According to Dr. Emily Landon, infectious disease specialist and chief hospital epidemiologist at University of Chicago Medicine, the mutations seen in the variant might be concerning, but it's too soon to tell.
"We just don't know yet," Landon said. "All we know is really the basic science. That means that we know the sequence of the virus and that means we can tell what the spike protein looks like compared to what the usual spike protein looks like. The mutations that are present in the spike protein are concerning. Some of them are the same ones that have made delta variant very, very transmissible. There are also additional changes in the spike protein that we're seeing in the beta variant and the lambda variant. Those are the two that we were concerned might be able to bypass immunity from the vaccine."
When might we know how the omicron variant interacts with vaccines?
Rubin said we will probably know "within a couple of weeks" if the current COVID-19 vaccines we have — Moderna, Pfizer and Johnson & Johnson — are effective against the omicron variant.
"This time frame will be able to tell us how many breakthrough cases there are at the same time as laboratory investigation is underway," Rubin said.
Either way, Chicago health officials are stressing the importance of mask wearing and getting vaccinated, and the COVID booster as the best form of protection from COVID-19 and any of its variants.
"At this point, there are many questions which scientists across the world, and at the Chicago Department of Public Health, are actively working to address all while closely monitoring this strain," a statement from the department read.

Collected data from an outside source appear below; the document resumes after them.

-- ==== Sys2Proof/Machine/Kem.lean ====
section
/-! DEFINITION. The lattice KEM commands KHASH, KEYGEN, ENCAPS, DECAPS, SS2KEY (46_kem.md), over the register
allocation of R217. -/

namespace Sys2Proof.Machine

/-- The hash input Ser(u) ‖ Ser(v) ‖ m (46_kem.md R210). -/
def hashInput (u v : Poly) (m : Bytes32) : List Byte := ser u ++ ser v ++ m.toList

/-- SSE or SSD <- HASH256(Ser(P[a]) ‖ Ser(P[b]) ‖ M or MP) (46_kem.md R212). -/
def State.hashSecret (s : State) (sel : Side) (a b : PReg) : State :=
  s.writeSecret sel (Config.hash256 (hashInput s.p[a] s.p[b] (s.message sel)))

/-- KHASH sel, Pa, Pb (46_kem.md R212). -/
def execKhash (sel : Side) (ra rb : PReg) (s : State) : Host.Outcome State Fault Refusal :=
  .next (s.hashSecret sel ra rb).complete

/-- KEYGEN's register writes: A, s, e, then pk = A·s + e (46_kem.md R213). -/
def State.keygen (s : State) : State :=
  let s := s.samplePolyUniform 0
  let s := s.samplePolyUniform 1
  let s := s.samplePolyNoise 3
  s.writePoly 2 (polyAdd (polyMul s.p[0] s.p[1]) s.p[3])

/-- ENCAPS's register writes: r, e1, e2, m, Encode(m), u, v, then SSE (46_kem.md R214). -/
def State.encaps (s : State) : State :=
  let s := s.samplePolyUniform 4
  let s := s.samplePolyNoise 5
  let s := s.samplePolyNoise 6
  let s := s.sampleMessage
  let s := s.encodeInto 7
  let s := s.writePoly 8 (polyAdd (polyMul s.p[0] s.p[4]) s.p[5])
  let s := s.writePoly 9 (polyAdd (polyAdd (polyMul s.p[2] s.p[4]) s.p[7]) s.p[6])
  s.hashSecret .encapsulation 8 9

/-- DECAPS's register writes: v' = u·s, v − v', MP and DMM, then SSD (46_kem.md R215). -/
def State.decaps (s : State) : State :=
  let s := s.writePoly 10 (polyMul s.p[8] s.p[1])
  let s := s.writePoly 11 (polySub s.p[9] s.p[10])
  let s := s.decodeFrom 11
  s.hashSecret .decapsulation 8 9

/-- KEYGEN (46_kem.md R213). -/
def execKeygen (s : State) : Host.Outcome State Fault Refusal := .next s.keygen.complete

/-- ENCAPS (46_kem.md R214). -/
def execEncaps (s : State) : Host.Outcome State Fault Refusal := .next s.encaps.complete

/-- DECAPS; a mismatch is no error (46_kem.md R215). -/
def execDecaps (s : State) : Host.Outcome State Fault Refusal := .next s.decaps.complete

/-- SS2KEY sel: KEY <- the first 16 bytes of SSE or SSD; KV <- 0 (46_kem.md R216). -/
def execSs2key (sel : Side) (s : State) : Host.Outcome State Fault Refusal :=
  .next (s.writeKey (firstBlock (s.secret sel))).complete

end Sys2Proof.Machine
end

"While that work continues, we must as a city, and importantly as individuals, continue to follow the public health guidance: get vaccinated, and if vaccinated, get your booster; wear a mask indoors and when you're around other people; and if you are feeling sick, stay home to save lives. The unvaccinated remain the most at risk to themselves and others so please get vaccinated as soon as possible."
Currently, Illinois is one of only six states with a mask mandate in place. And the CDC recently strongly recommended COVID booster shots for all adults.

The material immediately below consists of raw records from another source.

-- ==== Sys2Proof/Laws/Encoding.lean ====
section
/-! SUPPORT. The bits and the fields of a packed command word, and the match of a packed word with a row. -/

namespace Sys2Proof.Laws

/-- A packed word as a number, when its fields stay in their places (formats R, P3, P1, H, S, N). -/
theorem packFields_toNat_nibbles (opc f8 f12 f16 : Nat) (h0 : opc < 256) (h8 : f8 < 16) (h12 : f12 < 16)
    (h16 : f16 < 16) :
    (packFields opc f8 f12 f16).toNat = opc + f8 * 2 ^ 8 + f12 * 2 ^ 12 + f16 * 2 ^ 16 := by
  simp only [packFields, BitVec.toNat_ofNat]; omega

/-- A packed word as a number, when its operands are bytes (formats B, B1). -/
theorem packFields_toNat_bytes (opc f8 f16 : Nat) (h0 : opc < 256) (h8 : f8 < 256) (h16 : f16 < 256) :
    (packFields opc f8 0 f16).toNat = opc + f8 * 2 ^ 8 + f16 * 2 ^ 16 := by
  simp only [packFields, BitVec.toNat_ofNat]; omega

/-- The bits of a number made of a low part and a high part. -/
theorem testBit_low_high (lo hi k i : Nat) (h : lo < 2 ^ k) :
    (lo + hi * 2 ^ k).testBit i = if i < k then lo.testBit i else hi.testBit (i - k) := by
  rw [Nat.add_comm, Nat.mul_comm]; exact Nat.testBit_two_pow_mul_add hi h i

/-- The bits of a packed word whose fields are nibbles. -/
theorem packFields_bit_nibbles (opc f8 f12 f16 i : Nat) (h0 : opc < 256) (h8 : f8 < 16) (h12 : f12 < 16)
    (h16 : f16 < 16) (hi : i < 32) :
    (packFields opc f8 f12 f16).getLsbD i =
      if i < 8 then opc.testBit i else if i < 12 then f8.testBit (i - 8)
      else if i < 16 then f12.testBit (i - 12) else if i < 20 then f16.testBit (i - 16) else false := by
  have e : opc + f8 * 2 ^ 8 + f12 * 2 ^ 12 + f16 * 2 ^ 16
      = opc + (f8 + (f12 + f16 * 2 ^ 4) * 2 ^ 4) * 2 ^ 8 := by omega
  simp only [packFields, BitVec.getLsbD_ofNat, hi, decide_true, Bool.true_and, e]
  rw [testBit_low_high _ _ 8 _ h0, testBit_low_high _ _ 4 _ h8, testBit_low_high _ _ 4 _ h12]
  by_cases c0 : i < 8
  · simp [c0]
  by_cases c1 : i < 12
  · have : i - 8 < 4 := by omega
    simp [c0, c1, this]
  by_cases c2 : i < 16
  · have a : ¬ i - 8 < 4 := by omega
    have b : i - 8 - 4 < 4 := by omega
    have d : i - 8 - 4 = i - 12 := by omega
    simp only [c0, c1, c2, a, d, if_true, if_false]; simp [show i - 12 < 4 by omega]
  have a : ¬ i - 8 < 4 := by omega
  have b : ¬ i - 8 - 4 < 4 := by omega
  have d : i - 8 - 4 - 4 = i - 16 := by omega
  simp only [c0, c1, c2, a, b, d, if_false]
  by_cases c3 : i < 20
  · simp [c3]
  · simp only [c3, if_false]
    exact Nat.testBit_lt_two_pow (Nat.lt_of_lt_of_le h16 (Nat.pow_le_pow_right (n := 2) (i := 4) (by omega) (by omega)))

/-- The bits of a packed word whose operands are bytes. -/
theorem packFields_bit_bytes (opc f8 f16 i : Nat) (h0 : opc < 256) (h8 : f8 < 256) (h16 : f16 < 256) (hi : i < 32) :
    (packFields opc f8 0 f16).getLsbD i =
      if i < 8 then opc.testBit i else if i < 16 then f8.testBit (i - 8)
      else if i < 24 then f16.testBit (i - 16) else false := by
  have e : opc + f8 * 2 ^ 8 + 0 * 2 ^ 12 + f16 * 2 ^ 16 = opc + (f8 + f16 * 2 ^ 8) * 2 ^ 8 := by omega
  simp only [packFields, BitVec.getLsbD_ofNat, hi, decide_true, Bool.true_and, e]
  rw [testBit_low_high _ _ 8 _ h0, testBit_low_high _ _ 8 _ h8]
  by_cases c0 : i < 8
  · simp [c0]
  by_cases c1 : i < 16
  · have : i - 8 < 8 := by omega
    simp [c0, c1, this]
  have a : ¬ i - 8 < 8 := by omega
  have d : i - 8 - 8 = i - 16 := by omega
  simp only [c0, c1, a, d, if_false]
  by_cases c3 : i < 24
  · simp [c3]
  · simp only [c3, if_false]
    exact Nat.testBit_lt_two_pow (Nat.lt_of_lt_of_le h16 (Nat.pow_le_pow_right (n := 2) (i := 8) (by omega) (by omega)))

/-- A row matches a word when each bit its mask selects is the pattern's, and the pattern has no other bit. -/
theorem rowMatches_of_bits (w : Word) (row : OpcodeRow)
    (h : ∀ i : Fin 32, (w.getLsbD i.val && row.mask.getLsbD i.val) = row.pattern.getLsbD i.val) :
    rowMatches w row = true := by
  simp only [rowMatches, beq_iff_eq]
  refine BitVec.eq_of_getLsbD_eq fun i hi => ?_
  simpa using h ⟨i, hi⟩

end Sys2Proof.Laws
end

Does it matter which COVID booster vaccine you get?
The CDC hasn't explicitly recommend anyone get a different brand than they started with but left open the option — saying only that a booster of some sort was recommended.
Federal regulators have recommended getting the same shot as your first dose for booster doses, particularly for those who got an mRNA vaccine. Moderna's booster dose will be half of its original dosing, while Pfizer's booster shot is the same as the initial doses.

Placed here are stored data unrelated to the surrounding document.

-- ==== Sys2Proof/Tests/Slice0.lean ====
section
/-! SUPPORT. The model's own tests: ill-formed terms refused, every command's word written out field by field,
single steps against the examples and vectors of spec/, and for every statement with hypotheses a state and
operands that meet them. Expected values come from spec/, the vector or rule named at each test. -/

namespace Sys2Proof.Tests

open Machine Claims

/-! ## Helpers -/

/-- The block a string of hexadecimal digits writes, byte 0 first (00_scope.md R14). -/
def block (x : Nat) : Block := Vector.ofFn fun k : Fin 16 => BitVec.ofNat 8 (x / 2 ^ (8 * (15 - k.val)))

/-- One field of the state an outcome answers, none where it answers no state. -/
def seen {α : Type} (f : State → α) (o : Host.Outcome State Fault Refusal) : Option α :=
  match o with
  | .next t => some (f t)
  | .fault _ => none
  | .refused _ => none

/-- The key of the known-answer vector (95_test_vectors.md V1). -/
def katKey : Block := block 0x000102030405060708090a0b0c0d0e0f

/-- After reset, with a given ST. -/
def withSt (x : Nat) : State := { State.reset with st := block x }

/-- A state with the schedule of the known-answer key and a given ST (95_test_vectors.md V2). -/
def withSchedule (x : Nat) : State := { withSt x with key := katKey, rk := expand katKey, kv := true }

/-- After reset, with the given coefficients in P0 and P1. -/
def withPolys (f g : List (Nat × Nat)) : State :=
  (State.reset.writePoly 0 (Vector.ofFn fun j : Fin 256 => BitVec.ofNat 12 ((f.lookup j.val).getD 0))).writePoly 1
    (Vector.ofFn fun j : Fin 256 => BitVec.ofNat 12 ((g.lookup j.val).getD 0))

/-- After reset, with the words the random port will return first. -/
def withWords (ws : List Word) : State := { State.reset with rndSupplied := ws }

/-- After reset, with something presented at the host port. -/
def withInbox (es : List HostEvent) : State := { State.reset with inbox := es }

/-- The zero polynomial decodes to the zero message, whatever DEC_T is. -/
theorem decodeMessage_zero (t : Nat) : decodeMessage t zeroPoly = zeroBytes32 :=
  Laws.message_ext _ _ fun j => by rw [Laws.decodeMessage_bit]; simp [zeroPoly]

/-! ## Well-formedness -/

/-- The one check: a round index above 10 is no command, 10 is (30_encoding.md R81). -/
theorem test_wellFormed : ¬ WellFormed (.ark 11) ∧ ¬ WellFormed (.ark 15) ∧ WellFormed (.ark 10) ∧ WellFormed (.ark 0) := by
  decide

/-! ## Decoding: words written field by field, high bits first (30_encoding.md R80, R81, R83) -/

theorem test_decode_nop : decode (0b000000000000000000000000#24 ++ 0b00000000#8) = .command .nop := by decide

theorem test_decode_clrerr : decode (0b000000000000000000000000#24 ++ 0b00000001#8) = .command .clrerr := by decide

theorem test_decode_keyexp : decode (0b000000000000000000000000#24 ++ 0b00010000#8) = .command .keyexp := by decide

theorem test_decode_ark : decode (0b00000000000000000000#20 ++ 0b1010#4 ++ 0b00010001#8) = .command (.ark 10) := by decide

theorem test_decode_subb : decode (0b000000000000000000000000#24 ++ 0b00010010#8) = .command .subb := by decide

theorem test_decode_isubb : decode (0b000000000000000000000000#24 ++ 0b00010011#8) = .command .isubb := by decide

theorem test_decode_shrow : decode (0b000000000000000000000000#24 ++ 0b00010100#8) = .command .shrow := by decide

theorem test_decode_ishrow : decode (0b000000000000000000000000#24 ++ 0b00010101#8) = .command .ishrow := by decide

theorem test_decode_mixc : decode (0b000000000000000000000000#24 ++ 0b00010110#8) = .command .mixc := by decide

theorem test_decode_imixc : decode (0b000000000000000000000000#24 ++ 0b00010111#8) = .command .imixc := by decide

theorem test_decode_enc : decode (0b000000000000000000000000#24 ++ 0b00011000#8) = .command .enc := by decide

theorem test_decode_dec : decode (0b000000000000000000000000#24 ++ 0b00011001#8) = .command .dec := by decide

theorem test_decode_gfmul :
    decode (0b00000000#8 ++ 0b10000011#8 ++ 0b01010111#8 ++ 0b00100000#8) = .command (.gfmul 0x57#8 0x83#8) := by decide

theorem test_decode_sbox :
    decode (0b0000000000000000#16 ++ 0b01010011#8 ++ 0b00100001#8) = .command (.sbox 0x53#8) := by decide

theorem test_decode_isbox :
    decode (0b0000000000000000#16 ++ 0b11101101#8 ++ 0b00100010#8) = .command (.isbox 0xED#8) := by decide

/-- PADD P4, P3, P2 (95_test_vectors.md V16: 0x00023430). -/
theorem test_decode_padd :
    decode (0b000000000000#12 ++ 0b0010#4 ++ 0b0011#4 ++ 0b0100#4 ++ 0b00110000#8) = .command (.padd 4 3 2) := by decide

theorem test_decode_psub :
    decode (0b000000000000#12 ++ 0b1010#4 ++ 0b1001#4 ++ 0b1011#4 ++ 0b00110001#8) = .command (.psub 11 9 10) := by decide

theorem test_decode_pmul :
    decode (0b000000000000#12 ++ 0b0001#4 ++ 0b1000#4 ++ 0b1010#4 ++ 0b00110010#8) = .command (.pmul 10 8 1) := by decide

theorem test_decode_psampu :
    decode (0b00000000000000000000#20 ++ 0b1111#4 ++ 0b00110011#8) = .command (.psampu 15) := by decide

theorem test_decode_psampn :
    decode (0b00000000000000000000#20 ++ 0b1101#4 ++ 0b00110100#8) = .command (.psampn 13) := by decide

theorem test_decode_msamp : decode (0b000000000000000000000000#24 ++ 0b00110101#8) = .command .msamp := by decide

theorem test_decode_penc :
    decode (0b00000000000000000000#20 ++ 0b0011#4 ++ 0b00110110#8) = .command (.penc 3) := by decide

theorem test_decode_pdec :
    decode (0b00000000000000000000#20 ++ 0b1011#4 ++ 0b00110111#8) = .command (.pdec 11) := by decide

/-- KHASH 1, P8, P9 (95_test_vectors.md V16: 0x00098138). -/
theorem test_decode_khash : decode (0b000000000000#12 ++ 0b1001#4 ++ 0b1000#4 ++ 0b000#3 ++ 0b1#1 ++ 0b00111000#8) =
    .command (.khash .decapsulation 8 9) := by decide

theorem test_decode_keygen : decode (0b000000000000000000000000#24 ++ 0b01000000#8) = .command .keygen := by decide

theorem test_decode_encaps : decode (0b000000000000000000000000#24 ++ 0b01000001#8) = .command .encaps := by decide

theorem test_decode_decaps : decode (0b000000000000000000000000#24 ++ 0b01000010#8) = .command .decaps := by decide

theorem test_decode_ss2key : decode (0b00000000000000000000000#23 ++ 0b1#1 ++ 0b01000011#8) =
    .command (.ss2key .decapsulation) := by decide

/-- Illegal words (95_test_vectors.md V16): unassigned opcodes, reserved bits, round indices 11 and 15. -/
theorem test_decode_illegal :
    decode 0x0000001A#32 = .illegal .unknownOpcode ∧ decode 0xFFFFFFFF#32 = .illegal .unknownOpcode ∧
    decode 0x00000100#32 = .illegal .reservedBitSet ∧ decode 0x01000020#32 = .illegal .reservedBitSet ∧
    decode 0x00098238#32 = .illegal .reservedBitSet ∧ decode 0x00001011#32 = .illegal .reservedBitSet ∧
    decode 0x00000B11#32 = .illegal .roundIndexAboveTen ∧ decode 0x00000F11#32 = .illegal .roundIndexAboveTen := by decide

/-! ## Single steps against the vectors of spec/ -/

/-- 47_system.md R230: STATUS 0x00000220 before NOP, 0x00000201 after. -/
theorem test_nop : statusWord { State.reset with res := .illegalCmd, ferr := .illegalCmd } = 0x220#32 ∧
    seen statusWord (exec .nop { State.reset with res := .illegalCmd, ferr := .illegalCmd }) = some 0x201#32 := by decide

/-- 47_system.md R231: STATUS 0x00000101 before CLRERR, 0x00000001 after. -/
theorem test_clrerr : statusWord { State.reset with done := true, ferr := .malformedInput } = 0x101#32 ∧
    seen statusWord (exec .clrerr { State.reset with done := true, ferr := .malformedInput }) = some 1#32 := by decide

/-- 42_key_schedule.md R143: RK[1] and RK[10] of the known-answer key. -/
theorem test_keyexp : seen (fun t => (t.rk[1], t.rk[10], t.kv)) (exec .keyexp { State.reset with key := katKey }) =
    some (block 0xd6aa74fdd2af72fadaa678f1d6ab76fe, block 0x13111d7fe3944a17f307a78b4d2b30c5, true) := by decide +kernel

/-- 95_test_vectors.md V8: ST all ff, ARK 10. -/
theorem test_ark : seen (·.st) (exec (.ark 10) (withSchedule 0xffffffffffffffffffffffffffffffff)) =
    some (block 0xeceee2801c6bb5e80cf85874b2d4cf3a) := by decide +kernel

Some advisers, however, said they would prefer that J&J recipients receive a competitor's booster, citing preliminary data from an ongoing government study that suggested a bigger boost in virus-fighting antibodies from that combination.
"If you got Johnson and Johnson, I have been advising folks if they got J&J, depending on the reason they chose J&J the first time, if they're going to get that booster I've been recommending getting likely one of the mRNA series - the Moderna or the Pfizer," Chicago Department of Public Health Commissioner Dr. Allison Arwady said. "That's where we saw the biggest increase in antibodies in the studies."
What are the most common side effects of COVID booster shots?
According to the Centers for Disease Control and Prevention, symptoms of the booster appear to largely mirror how people felt after their second dose.
The side effects were mostly considered mild or moderate, and arm pain, fatigue and headache were the most commonly reported symptoms after the third shot.
The most common side effects reported after getting a third shot of an mRNA vaccine, the type made by Moderna and Pfizer, were pain at the injection site, fatigue, muscle pain, headache and fever, followed by chills and nausea, according to CDC data.
The data available for J&J was more limited, but people reported fever, fatigue and headache after receiving a second dose of that vaccine, according to the agency.